- PROBLEM DETAILS -
When a line in the entries contains the word "takeRun", copy that line in full.

- ENTRIES PROVIDED -
▼▼▼
-- ==== Sys2Proof/Machine/Steps.lean ====
section
/-! DEFINITION. Steps, rounds, commits and the scheduling of page tasks (R24 to R26, R41 to R44, R238 to R241, R287 to R335). -/

namespace Sys2Proof.Machine

/-! ### Estimates and page tasks (R256, R269, R281) -/

/-- Rows of one row group: 32, or 16 in latent mode. -/
def groupRows (b : List Byte) : Nat := if pfLatent b then 16 else 32

/-- Bytes of one slot of one section in a format. -/
def slotBytes (b : List Byte) (fmt : Nat) : Nat :=
  if pfLatent b then rowBytes fmt (pfHeadDim b) else 2 * rowBytes fmt (pfHeadDim b)

/-- The candidates of a row group of a KV head's row list (R255). -/
def groupCands (b : List Byte) (cands g : Nat) : List Nat :=
  let grp := max 1 (pfGroup b)
  let lo := g * groupRows b
  let hi := min (cands * grp) (lo + groupRows b)
  (List.range cands).filter (fun c => decide (c * grp < hi) && decide (lo < (c + 1) * grp))

/-- 16-slot groups of page `i` that hold a slot attended by one of these candidates (R269). -/
def slotGroups (x : AttnIn) (cs : List Nat) (i : Nat) : Nat :=
  (List.range 16).countP (fun j => (List.range 16).any (fun k => cs.any (fun c => attended x c (256 * i + 16 * j + k))))

/-- The estimate of a page task in units of 1/16 fs: the longer of read time and compute time (R281). -/
def taskEst (b : List Byte) (fmt rows groups : Nat) (firstGroup : Bool) : Nat :=
  let read := if firstGroup then groups * 16 * slotBytes b fmt * 31250 else 0
  let macs := rows * 16 * (pfHeadDim b + pfValueDim b)
  max read (macs * (if fmt = 2 then 31250 else 15625))

/-- The page tasks of a step on the pages from `a` to `n`, in the order of R42: KV head, page, row group. -/
def stepTasks (x : AttnIn) (tag part pm : Nat) (be : Bool) (pf : Ref) (a n : Nat) : List Task :=
  let b := x.body
  let kv := if pfLatent b then 1 else pfKvHeads b
  let rowsAll := x.cands * pfGroup b
  let ng := (rowsAll + groupRows b - 1) / groupRows b
  (List.range kv).flatMap (fun h => (List.range (n - a)).flatMap (fun k => (List.range ng).filterMap (fun g =>
    let i := a + k
    let cs := groupCands b x.cands g
    let sg := slotGroups x cs i
    if sg = 0 then none
    else
      let fmt := match (x.pages.drop i).head? with
        | some v => if v.present then v.format else pfResident b
        | none => pfResident b
      let rows := min (groupRows b) (rowsAll - g * groupRows b)
      some { tag := tag, page := i, head := h, group := g, est := taskEst b fmt rows sg (g == 0), be := be, partition := part,
             pm := pm, profile := pf, format := fmt })))

/-! ### Blocks (R41 to R44, R333, R334) -/

def blockKey (region b : Nat) : Nat := region * 8 + b

def getBlock (s : State) (region b : Nat) : Block := amGetD s.blocks (blockKey region b) {}

def setBlock (s : State) (region b : Nat) (x : Block) : State := { s with blocks := amSet s.blocks (blockKey region b) x }

/-- The queued estimate of a block in a class (R333). -/
def queuedEst (x : Block) (be : Bool) : Nat :=
  ((x.queued ++ x.waiting).filter (fun t => t.be == be)).foldl (fun n t => n + t.est) 0

/-- Attention block `b` of a region is in service and ON (R651). -/
def blockOn (s : State) (region b : Nat) : Bool := !(getBlock s region b).out && getDom s (14 * region + b) == 0

/-- The blocks in service of a region that are ON, and those whose wake is admitted (R652). -/
def blocksOn (s : State) (region : Nat) : Nat := (List.range 8).countP (blockOn s region)

def blocksRamping (s : State) (region : Nat) : Nat :=
  (List.range 8).countP (fun b => !(getBlock s region b).out && s.pow.ramps.any (fun r => r.dom == 14 * region + b))

/-- A BE hold stands in region `r` (R665, R666, R668). -/
def beHeld (s : State) (r : Nat) : Bool := [1, 2, 3].any (fun c => amHas s.pow.holds (4 * r + c))

/-- The n of R644 at which region `r` runs: the lowest that its causes call for (R665, R670). -/
def clockOf (s : State) (r : Nat) : Nat :=
  [1, 2, 3, 4].foldl (fun n c => min n (match amGet s.pow.clocks (8 * r + c) with | some v => v.1 | none => 8)) 8

/-- The block of a list with the least queued estimate, the lowest of those that tie; blocks that are not ON or out of service take no part
(R651). -/
def leastBlock (s : State) (region : Nat) (be : Bool) (bs : List Nat) : Option Nat :=
  bs.foldl (fun acc b =>
    if !blockOn s region b then acc
    else
      match acc with
      | none => some b
      | some a => if queuedEst (getBlock s region b) be < queuedEst (getBlock s region a) be then some b else some a) none

/-- R333: the block for a page on `stack`: the least loaded near block, or a far one lower by more than 1 µs. -/
def chooseBlock (s : State) (stack : Nat) (be : Bool) : Nat :=
  let region := stack / 2
  let near := if stack % 2 = 0 then [0, 1, 2, 3] else [4, 5, 6, 7]
  let far := if stack % 2 = 0 then [4, 5, 6, 7] else [0, 1, 2, 3]
  match leastBlock s region be near, leastBlock s region be far with
  | some a, some f =>
    if queuedEst (getBlock s region f) be + 16000000000 < queuedEst (getBlock s region a) be then f else a
  | some a, none => a
  | none, some f => f
  | none, none => 0

/-- The order of tasks within a class: admission postmark, tag, KV head, page, row group (R42). -/
def taskBefore (a b : Task) : Bool :=
  decide (a.pm < b.pm) || (a.pm == b.pm && (decide (a.tag < b.tag) || (a.tag == b.tag && (decide (a.head < b.head)
    || (a.head == b.head && (decide (a.page < b.page) || (a.page == b.page && decide (a.group < b.group))))))))

/-- The first task of a list under that order. -/
def firstTask (l : List Task) : Option Task :=
  l.foldl (fun acc t =>
    match acc with
    | none => some t
    | some a => if taskBefore t a then some t else some a) none

/-- A task's cost in bytes: its estimate at 512 GB/s, at least 256 (R43). -/
def taskCost (t : Task) : Nat := max 256 ((t.est + 31249) / 31250)

/-- R43: the BE task that starts next, by deficit round robin over 65 participants; `n` bounds the turns looked at. -/
def beNext : Nat → Block → Option (Task × Block)
  | 0, _ => none
  | n + 1, x =>
    let p := x.turn
    match firstTask (x.queued.filter (fun t => t.be && t.partition == p)) with
    | none => beNext n { x with deficit := amErase x.deficit p, turn := (p + 1) % 65, granted := false }
    | some t =>
      let def_ := amGetD x.deficit p 0 + (if x.granted then 0 else 65536)
      if taskCost t ≤ def_ then some (t, { x with deficit := amSet x.deficit p (def_ - taskCost t), granted := true })
      else beNext n { x with deficit := amSet x.deficit p def_, turn := (p + 1) % 65, granted := false }
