/-- Entries of a slice in use. -/
def dirUsed (s : State) (k : Nat) : Nat := s.win.dir.countP (fun e => lineSlice s e.1 == k)

/-! ### Frames (R447, R451) -/

/-- `n` frames of a stack as runs from its gaps, lowest first. -/
def takeFrames : Nat → State → Nat → Nat → List Nat → Option (List Nat × State)
  | _, s, _, 0, acc => some (acc, s)
  | 0, _, _, _ + 1, _ => none
  | fuel + 1, s, st, n + 1, acc =>
    match findRun s st (n + 1) with
    | some b => some (acc ++ [runKey st b], takeRun s st b (n + 1) none)
    | none =>
      match findRun s st 1 with
      | none => none
      | some b =>
        let gap := ((stackRuns s st).foldl (fun (g : Option Nat) r => if b < r.1 ∧ g.isNone then some r.1 else g) none).getD stackFrames
        let k := max 1 (min (n + 1) (gap - b))
        takeFrames fuel (takeRun s st b k none) st (n + 1 - k) (acc ++ [runKey st b])

/-- Frames on several stacks, all or none. -/
def takeStacks (s : State) : List (Nat × Nat) → List Nat → Option (List Nat × State)
  | [], acc => some (acc, s)
  | (st, n) :: r, acc =>
    match takeFrames (s.runs.length + 2) s st n [] with
    | some (ks, s) => takeStacks s r (acc ++ ks)
    | none => none

/-- The frames of an extent by stack: 4,096 over twelve stacks or two (R443). -/
def extFrames (v : Nat) : List (Nat × Nat) :=
  if rgInterleave v then [(2 * rgHome v, 2048), (2 * rgHome v + 1, 2048)]
  else (List.range 12).map (fun i => (i, if i < 4 then 342 else 341))

/-- Take the frames of the directory: 683 of each stack. -/
def takeDirectory (s : State) : Option State :=
  (takeStacks s ((List.range 12).map (fun i => (i, 683))) []).map (fun r => modWin r.2 (fun w => { w with dirRuns := r.1 }))

/-- Give the directory's frames back. -/
def freeDirectory (s : State) : State := modWin (s.win.dirRuns.foldl freeRun s) (fun w => { w with dirRuns := [] })

/-! ### Hosts (R437, R440) -/

/-- The host port of a CXL host: the port that its logical device is bound on, or its own directly attached port. -/
def hostPort (s : State) (h : Nat) : Option HostPort :=
  ([0, 1].filterMap (fun p =>
    let x := amGetD s.win.ports p {}
    if x.version = 0 ∨ x.inReset then none
    else if x.switched then (if s.win.lds.contains (p * 16 + h) then some x else none)
    else if p = h then some x else none)).head?

/-- The CXL version of a host's link: 0 where it has none. -/
def hostVersion (s : State) (h : Nat) : Nat :=
  match hostPort s h with
  | some x => x.version
  | none => 0

/-- A host whose lines the directory does not track: on a CXL 2.0 link (R440). -/
def hostUntracked (s : State) (h : Nat) : Bool := h != 16 && hostVersion s h == 2

/-! ### Memory and poison (R465, R469 to R471) -/

def lineBytes (s : State) (line : Nat) : List Byte := cellsRead s.win.mem (line * 64) 64

/-- A full-line mask. -/
def fullMask : Nat := 2 ^ 64 - 1

/-- A line after a write of the bytes a mask enables. -/
def maskedBytes (old new : List Byte) (mask : Nat) : List Byte :=
  (List.range 64).map (fun i => if bit mask i then (new.drop i).headD 0#8 else (old.drop i).headD 0#8)

def setLine (s : State) (line : Nat) (bs : List Byte) (mask : Nat) : State :=
  modWin s (fun w => { w with mem := cellsWrite w.mem (line * 64) (maskedBytes (lineBytes s line) bs mask) })

def isPoisoned (s : State) (line : Nat) : Bool := amHas s.win.poison line

/-- Clear a line's poison mark and its loss record; an empty log counts no losses any longer (R469, R471). -/
def clearPoison (s : State) (line : Nat) : State :=
  modWin s (fun w =>
    let loss := w.loss.filter (fun r => r.line != line)
    { w with poison := amErase w.poison line, loss := loss
             lost := if loss.isEmpty then 0 else w.lost, lossFull := if loss.isEmpty then false else w.lossFull })

/-- Mark a line POISONED, with its loss record (R464, R467, R471). -/
def poisonLine (s : State) (line cause host : Nat) : State :=
  if isPoisoned s line then s
  else
    let s := modWin s (fun w => { w with poison := amSet w.poison line (), dir := amErase w.dir line })
    if s.win.loss.length < 65536 then
      modWin s (fun w =>
        let seq := (w.lossSeq + 1) % 2 ^ 32
        { w with lossSeq := seq, loss := w.loss ++ [{ pm := s.postmark, seq := seq, line := line, cause := cause, host := host }] })
    else
      let full := s.win.lossFull
      let s := modWin s (fun w => { w with lost := w.lost + 1, lossFull := true })
      if full then s else postPf s 0x0502 0 (s.win.loss.length % 2 ^ 32)

/-- A write dropped is counted for its host and extent, and the first posts WRITE_DROPPED (R449, R459). -/
def dropWrite (s : State) (host line : Nat) : State :=
  let k := lineExt line * 32 + host
  let n := amGetD s.win.dropped k 0
  let s := modWin s (fun w => { w with dropped := amSet w.dropped k (n + 1) })
  if n = 0 then postPf s 0x0504 host (line * 64) else s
▲▲▲
- RESPONSE BELOW -
    | some b => some (acc ++ [runKey st b], takeRun s st b (n + 1) none)
        takeFrames fuel (takeRun s st b k none) st (n + 1 - k) (acc ++ [runKey st b])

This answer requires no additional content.